## What is needed
Wherever a line of the records contains "unfold", copy that line.
======== Dataset entries
def execCtxQuery_foot : Foot := State.raeCmd_foot ||| State.showRec_foot
theorem execCtxQuery_in {x : Nat} {s : State} (hks : In ft s0 s) (hft : execCtxQuery_foot.le ft = true) :
    InOut ft s0 (execCtxQuery x s) := by
  unfold execCtxQuery
  repeat' first
    | (extract_lets +onlyGivenNames x; clear_value x)
    | with_reducible first
        | assumption | apply State.raeCmd_in | apply State.showRec_in | apply inOut_ite | apply in_ite
        | apply InOut.next | apply inP_ite
    | exact Foot.sub hft rfl
    | split
    | intro _ _ _
    | intro _ _
    | with_reducible apply InP.pair

def execKeyCreate_foot : Foot := Part.rae.foot ||| State.drbg_foot ||| State.raeCmd_foot
theorem execKeyCreate_in {i : Nat} {s : State} (hks : In ft s0 s) (hft : execKeyCreate_foot.le ft = true) :
    InOut ft s0 (execKeyCreate i s) := by
  unfold execKeyCreate
  repeat' first
    | (extract_lets +onlyGivenNames x
       first
       | (have : In ft s0 x := by
            subst x
            repeat' first
              | (extract_lets +onlyGivenNames x; subst x)
              | with_reducible first
                  | assumption | apply State.drbg_in | apply State.raeCmd_in | apply inOut_ite | apply in_ite
                  | apply inP_ite | apply InOut.next
              | exact Foot.sub hft rfl
              | with_reducible exact Or.inl rfl
              | exact Or.inr (Foot.sub hft rfl)
              | with_reducible apply InMk.of
              | simp -zeta only [in_mk_iff]
              | with_reducible refine InP.eq (by assumption) ?_
              | (with_reducible refine InP.fst ?_; with_reducible first | assumption | apply State.drbg_in)
              | split
              | intro _ _ _
              | intro _ _
              | with_reducible apply InP.pair
              | dsimp -zeta only
          clear_value x)
       | (have : InP ft s0 x := by
            subst x
            repeat' first
              | (extract_lets +onlyGivenNames x; subst x)
              | with_reducible first
                  | assumption | apply State.drbg_in | apply State.raeCmd_in | apply inOut_ite | apply in_ite
                  | apply inP_ite | apply InOut.next
              | exact Foot.sub hft rfl
              | with_reducible exact Or.inl rfl
              | exact Or.inr (Foot.sub hft rfl)
              | with_reducible apply InMk.of
              | simp -zeta only [in_mk_iff]
              | with_reducible refine InP.eq (by assumption) ?_
              | (with_reducible refine InP.fst ?_; with_reducible first | assumption | apply State.drbg_in)
              | split
              | intro _ _ _
              | intro _ _
              | with_reducible apply InP.pair
              | dsimp -zeta only
          clear_value x)
       | clear_value x
       | subst x)
    | with_reducible first
        | assumption | apply State.drbg_in | apply State.raeCmd_in | apply inOut_ite | apply in_ite | apply inP_ite
        | apply InOut.next
    | exact Foot.sub hft rfl
    | with_reducible exact Or.inl rfl
    | exact Or.inr (Foot.sub hft rfl)
    | with_reducible apply InMk.of
    | simp -zeta only [in_mk_iff]
    | with_reducible refine InP.eq (by assumption) ?_
    | (with_reducible refine InP.fst ?_; with_reducible first | assumption | apply State.drbg_in)
    | split
    | intro _ _ _
    | intro _ _
    | with_reducible apply InP.pair
    | dsimp -zeta only

def execKeyDestroy_foot : Foot := Part.rae.foot ||| State.raeCmd_foot
theorem execKeyDestroy_in {i : Nat} {s : State} (hks : In ft s0 s) (hft : execKeyDestroy_foot.le ft = true) :
    InOut ft s0 (execKeyDestroy i s) := by
  unfold execKeyDestroy
  repeat' first
    | (extract_lets +onlyGivenNames x; clear_value x)
    | with_reducible first
        | assumption | apply State.raeCmd_in | apply inOut_ite | apply in_ite | apply InOut.next | apply inP_ite
    | exact Foot.sub hft rfl
    | with_reducible exact Or.inl rfl
    | exact Or.inr (Foot.sub hft rfl)
    | with_reducible apply InMk.of
    | simp -zeta only [in_mk_iff]
    | split
    | intro _ _ _
    | intro _ _
    | with_reducible apply InP.pair

def execKeyQuery_foot : Foot := State.raeCmd_foot ||| State.showRec_foot
theorem execKeyQuery_in {i : Nat} {s : State} (hks : In ft s0 s) (hft : execKeyQuery_foot.le ft = true) :
    InOut ft s0 (execKeyQuery i s) := by
  unfold execKeyQuery
  repeat' first
    | with_reducible first
        | assumption | apply State.raeCmd_in | apply State.showRec_in | apply inOut_ite | apply in_ite
        | apply InOut.next | apply inP_ite
    | exact Foot.sub hft rfl
    | split
    | intro _ _ _
    | intro _ _
    | with_reducible apply InP.pair

def execRaeTrig_foot : Foot := State.updCtx_foot ||| State.barWrite_foot ||| State.raeRun_foot
theorem execRaeTrig_in {x add : Nat} {s : State} (hks : In ft s0 s) (hft : execRaeTrig_foot.le ft = true) :
    InOut ft s0 (execRaeTrig x add s) := by
  unfold execRaeTrig
  repeat' first
    | (extract_lets +onlyGivenNames x; clear_value x)
    | with_reducible first
        | assumption | apply State.updCtx_in | apply State.barWrite_in | apply State.raeRun_in | apply inOut_ite
        | apply in_ite | apply InOut.next
    | exact Foot.sub hft rfl
    | with_reducible exact Or.inl rfl
    | exact Or.inr (Foot.sub hft rfl)
    | with_reducible apply InMk.of
    | simp -zeta only [in_mk_iff]
    | split
    | intro _ _ _
    | intro _ _

end Sys2Proof.Machine
end

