-- ==== Sys2Proof/Laws/FrameExec.lean ====
section
/-! SUPPORT. The footprint of every command, as a set and as the lists of Safety.lean. -/

namespace Sys2Proof.Machine

/-- The footprint of a command's meaning. -/
def Instr.foot : Instr → Foot
  | .tickBoundary .. => execTickBoundary_foot
  | .cxlMemRead .. => execCxlMemRead_foot
  | .cxlMemWrite .. => execCxlMemWrite_foot
  | .settlePageStore .. => execSettlePageStore_foot
  | .settlePageTimeout .. => execSettlePageTimeout_foot
  | .snoopWriteBack .. => execSnoopWriteBack_foot
  | .birsp .. => execBirsp_foot
  | .biTimeout .. => execBiTimeout_foot
  | .gpfPhase2 .. => execGpfPhase2_foot
  | .gpfPhase2Timeout .. => execGpfPhase2Timeout_foot
  | .hdmDecoderCommit .. => execHdmDecoderCommit_foot
  | .ideKmKeyProg .. => execIdeKmKeyProg_foot
  | .ideMacFail .. => execIdeMacFail_foot
  | .perstAssert .. => execPerstAssert_foot
  | .perstRelease .. => execPerstRelease_foot
  | .linkUp .. => execLinkUp_foot
  | .linkRecoveryEntry .. => execLinkRecoveryEntry_foot
  | .linkRetrain .. => execLinkRetrain_foot
  | .portOfflineWrite .. => execPortOfflineWrite_foot
  | .pnRdyRise .. => execPnRdyRise_foot
  | .pnRdyTimeout .. => execPnRdyTimeout_foot
  | .identify .. => execIdentify_foot
  | .getEventRecords .. => execGetEventRecords_foot
  | .getPoisonList .. => execGetPoisonList_foot
  | .getHealthInfo .. => execGetHealthInfo_foot
  | .setTimestamp .. => execSetTimestamp_foot
  | .initiateDynamicCapacityAdd .. => execInitiateDynamicCapacityAdd_foot
  | .dynamicCapacityRelease .. => execDynamicCapacityRelease_foot
  | .bindLdDomain .. => execBindLdDomain_foot
  | .unbindCarrier .. => execUnbindCarrier_foot
  | .registerAccess .. => execRegisterAccess_foot
  | .sqTailDoorbell .. => execSqTailDoorbell_foot
  | .cqHeadDoorbell .. => execCqHeadDoorbell_foot
  | .qpEnWrite .. => execQpEnWrite_foot
  | .qpReset .. => execQpReset_foot
  | .queueResetCut .. => execQueueResetCut_foot
  | .sqeFetch .. => execSqeFetch_foot
  | .commandDispatch .. => execCommandDispatch_foot
  | .commandComplete => execCommandComplete_foot
  | .coalesceTimeout .. => execCoalesceTimeout_foot
  | .ringDmaError .. => execRingDmaError_foot
  | .read .. => execRead_foot
  | .write .. => execWrite_foot
  | .writeAtomic .. => execWriteAtomic_foot
  | .copy .. => execCopy_foot
  | .fill .. => execFill_foot
  | .settle .. => execSettle_foot
  | .objCreate .. => execObjCreate_foot
  | .objDelete .. => execObjDelete_foot
  | .objResize .. => execObjResize_foot
  | .objAttr .. => execObjAttr_foot
  | .windowMap .. => execWindowMap_foot
  | .windowUnmap .. => execWindowUnmap_foot
  | .place .. => execPlace_foot
  | .hold .. => execHold_foot
  | .release .. => execRelease_foot
  | .streamPost .. => execStreamPost_foot
  | .streamCancel .. => execStreamCancel_foot
  | .seal .. => execSeal_foot
  | .unseal .. => execUnseal_foot
  | .logRead .. => execLogRead_foot
  | .nop .. => execNop_foot
  | .floatChargeAdmitted => execFloatChargeAdmitted_foot
  | .stall .. => execStall_foot
  | .floorComparatorArmed => execFloorComparatorArmed_foot
  | .holdupFloorCrossing => execHoldupFloorCrossing_foot
  | .holdupPmbusPoll .. => execHoldupPmbusPoll_foot
  | .snsOpen .. => execSnsOpen_foot
  | .snsNeg .. => execSnsNeg_foot
  | .holdupInvertWrite .. => execHoldupInvertWrite_foot
  | .ccalNow .. => execCcalNow_foot
  | .ccalInterval .. => execCcalInterval_foot
  | .ccalDischarged => execCcalDischarged_foot
  | .ccalAbandon => execCcalAbandon_foot
  | .ccalIoutPoll .. => execCcalIoutPoll_foot
  | .ccalRecharged => execCcalRecharged_foot
  | .vcalNow => execVcalNow_foot
  | .rehearsal => execRehearsal_foot
  | .rehearsalDone .. => execRehearsalDone_foot
  | .measClr => execMeasClr_foot
  | .pfailNFall => execPfailNFall_foot
  | .pfailNRise => execPfailNRise_foot
  | .sysRstNAssert => execSysRstNAssert_foot
  | .sysRstNDeassert => execSysRstNDeassert_foot
  | .drainNow => execDrainNow_foot
  | .drainWritebackDone => execDrainWritebackDone_foot
  | .drainFloatDone .. => execDrainFloatDone_foot
  | .drainMetadataDone .. => execDrainMetadataDone_foot
  | .vaultSealWritten => execVaultSealWritten_foot
  | .demandFetchDone .. => execDemandFetchDone_foot
  | .zeroFillDone .. => execZeroFillDone_foot
  | .overBound .. => execOverBound_foot
  | .t3FetchFail .. => execT3FetchFail_foot
  | .poolDry => execPoolDry_foot
  | .residencyCheckpoint => execResidencyCheckpoint_foot
  | .runCompactionStep => execRunCompactionStep_foot
  | .moveBegin .. => execMoveBegin_foot
  | .moveLoadDone .. => execMoveLoadDone_foot
  | .moveInstallDone .. => execMoveInstallDone_foot
  | .moveCleanDone .. => execMoveCleanDone_foot
  | .moveUnloadDone .. => execMoveUnloadDone_foot
  | .streamEntryStart .. => execStreamEntryStart_foot
  | .missEvictQueued .. => execMissEvictQueued_foot
  | .missFillReturn .. => execMissFillReturn_foot
  | .pgReqWrite .. => execPgReqWrite_foot
  | .wayGroupCleanDone .. => execWayGroupCleanDone_foot
  | .grpInv .. => execGrpInv_foot
  | .sliceDisReq .. => execSliceDisReq_foot
  | .sliceFlushDone .. => execSliceFlushDone_foot
  | .lockEntryWrite .. => execLockEntryWrite_foot
  | .fchSlStateWrite .. => execFchSlStateWrite_foot
  | .prtBenchWrite .. => execPrtBenchWrite_foot
  | .cmdStatusWrite => execCmdStatusWrite_foot
  | .tpeCnt2Write => execTpeCnt2Write_foot
  | .refreshDue .. => execRefreshDue_foot
  | .forcedRefresh .. => execForcedRefresh_foot
  | .neighbourRefresh .. => execNeighbourRefresh_foot
  | .dimmThermalPoll .. => execDimmThermalPoll_foot
  | .trainingDone .. => execTrainingDone_foot
  | .readEyeWindow .. => execReadEyeWindow_foot
  | .writeTrackingSlice .. => execWriteTrackingSlice_foot
  | .retrain .. => execRetrain_foot
  | .caParityAlert .. => execCaParityAlert_foot
  | .stripeSettleStart .. => execStripeSettleStart_foot
  | .stripeSettleDone .. => execStripeSettleDone_foot
  | .nandProgramFail .. => execNandProgramFail_foot
  | .nandEraseFail .. => execNandEraseFail_foot
  | .rehome .. => execRehome_foot
  | .garbageCollection .. => execGarbageCollection_foot
  | .channelRetire .. => execChannelRetire_foot
  | .retire .. => execRetire_foot
  | .retireSlot .. => execRetireSlot_foot
  | .slotPwrWrite .. => execSlotPwrWrite_foot
  | .carrierPresent .. => execCarrierPresent_foot
  | .adopt .. => execAdopt_foot
  | .rebuildDone .. => execRebuildDone_foot
  | .ladderHomeReadDone .. => execLadderHomeReadDone_foot
  | .ladderDeadline .. => execLadderDeadline_foot
  | .verifyRead .. => execVerifyRead_foot
  | .recodeWrite => execRecodeWrite_foot
  | .flipArmWrite .. => execFlipArmWrite_foot
  | .mirrorPhyUp .. => execMirrorPhyUp_foot
  | .mirrorPortPhyDown .. => execMirrorPortPhyDown_foot
  | .hello .. => execHello_foot
  | .helloRepeat => execHelloRepeat_foot
  | .mirrorSpdm .. => execMirrorSpdm_foot
  | .partnerEndedBringUp => execPartnerEndedBringUp_foot
  | .record .. => execRecord_foot
  | .ack .. => execAck_foot
  | .nak .. => execNak_foot
  | .retxTimeout .. => execRetxTimeout_foot
  | .keepalive .. => execKeepalive_foot
  | .mirrorLinkLost => execMirrorLinkLost_foot
  | .phyHoldEnd => execPhyHoldEnd_foot
  | .drain .. => execDrain_foot
  | .fetchReq .. => execFetchReq_foot
  | .fetchRsp .. => execFetchRsp_foot
  | .noRoom .. => execNoRoom_foot
  | .heartbeatLost => execHeartbeatLost_foot
  | .heartbeatRestored => execHeartbeatRestored_foot
  | .twinGrantChange .. => execTwinGrantChange_foot
  | .takeover => execTakeover_foot
  | .retryMatch => execRetryMatch_foot
  | .linkRestart => execLinkRestart_foot
  | .rdmaWrite .. => execRdmaWrite_foot
  | .rdmaSend .. => execRdmaSend_foot
  | .rdmaReadRequest .. => execRdmaReadRequest_foot
  | .cmpswap .. => execCmpswap_foot
  | .fetchadd .. => execFetchadd_foot
  | .acknowledge .. => execAcknowledge_foot
  | .rdmaNak .. => execRdmaNak_foot
  | .rdmaReadResponse .. => execRdmaReadResponse_foot
  | .settleAck .. => execSettleAck_foot
  | .cnp .. => execCnp_foot
  | .ccRecover .. => execCcRecover_foot
  | .pfcFrame .. => execPfcFrame_foot
  | .rdmaRetryTimeout .. => execRdmaRetryTimeout_foot
  | .rnrTimerExpiry .. => execRnrTimerExpiry_foot
  | .contextFetchDone .. => execContextFetchDone_foot
  | .raePortDown .. => execRaePortDown_foot
  | .ctxCreate .. => execCtxCreate_foot
  | .ctxModify .. => execCtxModify_foot
  | .ctxReset .. => execCtxReset_foot
  | .ctxDestroy .. => execCtxDestroy_foot
  | .ctxQuery .. => execCtxQuery_foot
  | .keyCreate .. => execKeyCreate_foot
  | .keyDestroy .. => execKeyDestroy_foot
  | .keyQuery .. => execKeyQuery_foot
  | .raeTrig .. => execRaeTrig_foot
  | .clusterFenceWrite .. => execClusterFenceWrite_foot
  | .trngHealthTest .. => execTrngHealthTest_foot
  | .drbgReseed => execDrbgReseed_foot
  | .loadXts .. => execLoadXts_foot
  | .loadGcm .. => execLoadGcm_foot
  | .zeroize .. => execZeroize_foot
  | .query .. => execQuery_foot
  | .tlRandomRead .. => execTlRandomRead_foot
  | .svnCommit => execSvnCommit_foot
  | .getMeasurements .. => execGetMeasurements_foot
  | .challenge .. => execChallenge_foot
  | .getCertificate .. => execGetCertificate_foot
  | .keyExchange .. => execKeyExchange_foot
  | .setDomainKek .. => execSetDomainKek_foot
  | .clearDomainKek .. => execClearDomainKek_foot
  | .writeRecoveryImage .. => execWriteRecoveryImage_foot
  | .writeConfiguration .. => execWriteConfiguration_foot
  | .serviceFirmwareStart .. => execServiceFirmwareStart_foot
  | .pwrReqAssert .. => execPwrReqAssert_foot
  | .pwrReqDeassert => execPwrReqDeassert_foot
  | .railGood .. => execRailGood_foot
  | .railPgFall .. => execRailPgFall_foot
  | .rampTimeout .. => execRampTimeout_foot
  | .pmbusPoll .. => execPmbusPoll_foot
  | .railRetry .. => execRailRetry_foot
  | .upStepDelay => execUpStepDelay_foot
  | .corePhaseEnd .. => execCorePhaseEnd_foot
  | .configWaitTimeout => execConfigWaitTimeout_foot
  | .downStepDelay => execDownStepDelay_foot
  | .minOffEnd => execMinOffEnd_foot
  | .whistleSync => execWhistleSync_foot
  | .whistleSyncTimeout => execWhistleSyncTimeout_foot
  | .whistle => execWhistle_foot
  | .ffClr => execFfClr_foot
  | .domainSwitch .. => execDomainSwitch_foot
  | .domainPowerGood .. => execDomainPowerGood_foot
  | .domainSwitchTimeout .. => execDomainSwitchTimeout_foot
  | .dieOverTemperature => execDieOverTemperature_foot
  | .flushNow => execFlushNow_foot
  | .daybookFlushDone .. => execDaybookFlushDone_foot
  | .daybookCheckpoint => execDaybookCheckpoint_foot
  | .dramRow .. => execDramRow_foot
  | .fchMarch .. => execFchMarch_foot
  | .cipKat .. => execCipKat_foot
  | .abort => execAbort_foot
  | .pop => execPop_foot
  | .coreOffWrite .. => execCoreOffWrite_foot
  | .mapBlockLoaded .. => execMapBlockLoaded_foot
  | .warmRst => execWarmRst_foot
  | .wdogKick => execWdogKick_foot
  | .watchdogExpiry => execWatchdogExpiry_foot
  | .functionLevelReset .. => execFunctionLevelReset_foot
  | .registerWrite .. => execRegisterWrite_foot
  | .alwaysOnPowerUp .. => execAlwaysOnPowerUp_foot
  | .abruptLoss .. => execAbruptLoss_foot
  | .carrierRemoved .. => execCarrierRemoved_foot
  | .resyncPageSend .. => execResyncPageSend_foot
  | .rebuildStripe .. => execRebuildStripe_foot
  | .linkDown .. => execLinkDown_foot
  | .networkPortPhyUp .. => execNetworkPortPhyUp_foot
  | .heartbeatToggle => execHeartbeatToggle_foot
  | .registerRead .. => execRegisterRead_foot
================
## Output below
  unfold execCtxQuery
  unfold execKeyCreate
  unfold execKeyDestroy
  unfold execKeyQuery
  unfold execRaeTrig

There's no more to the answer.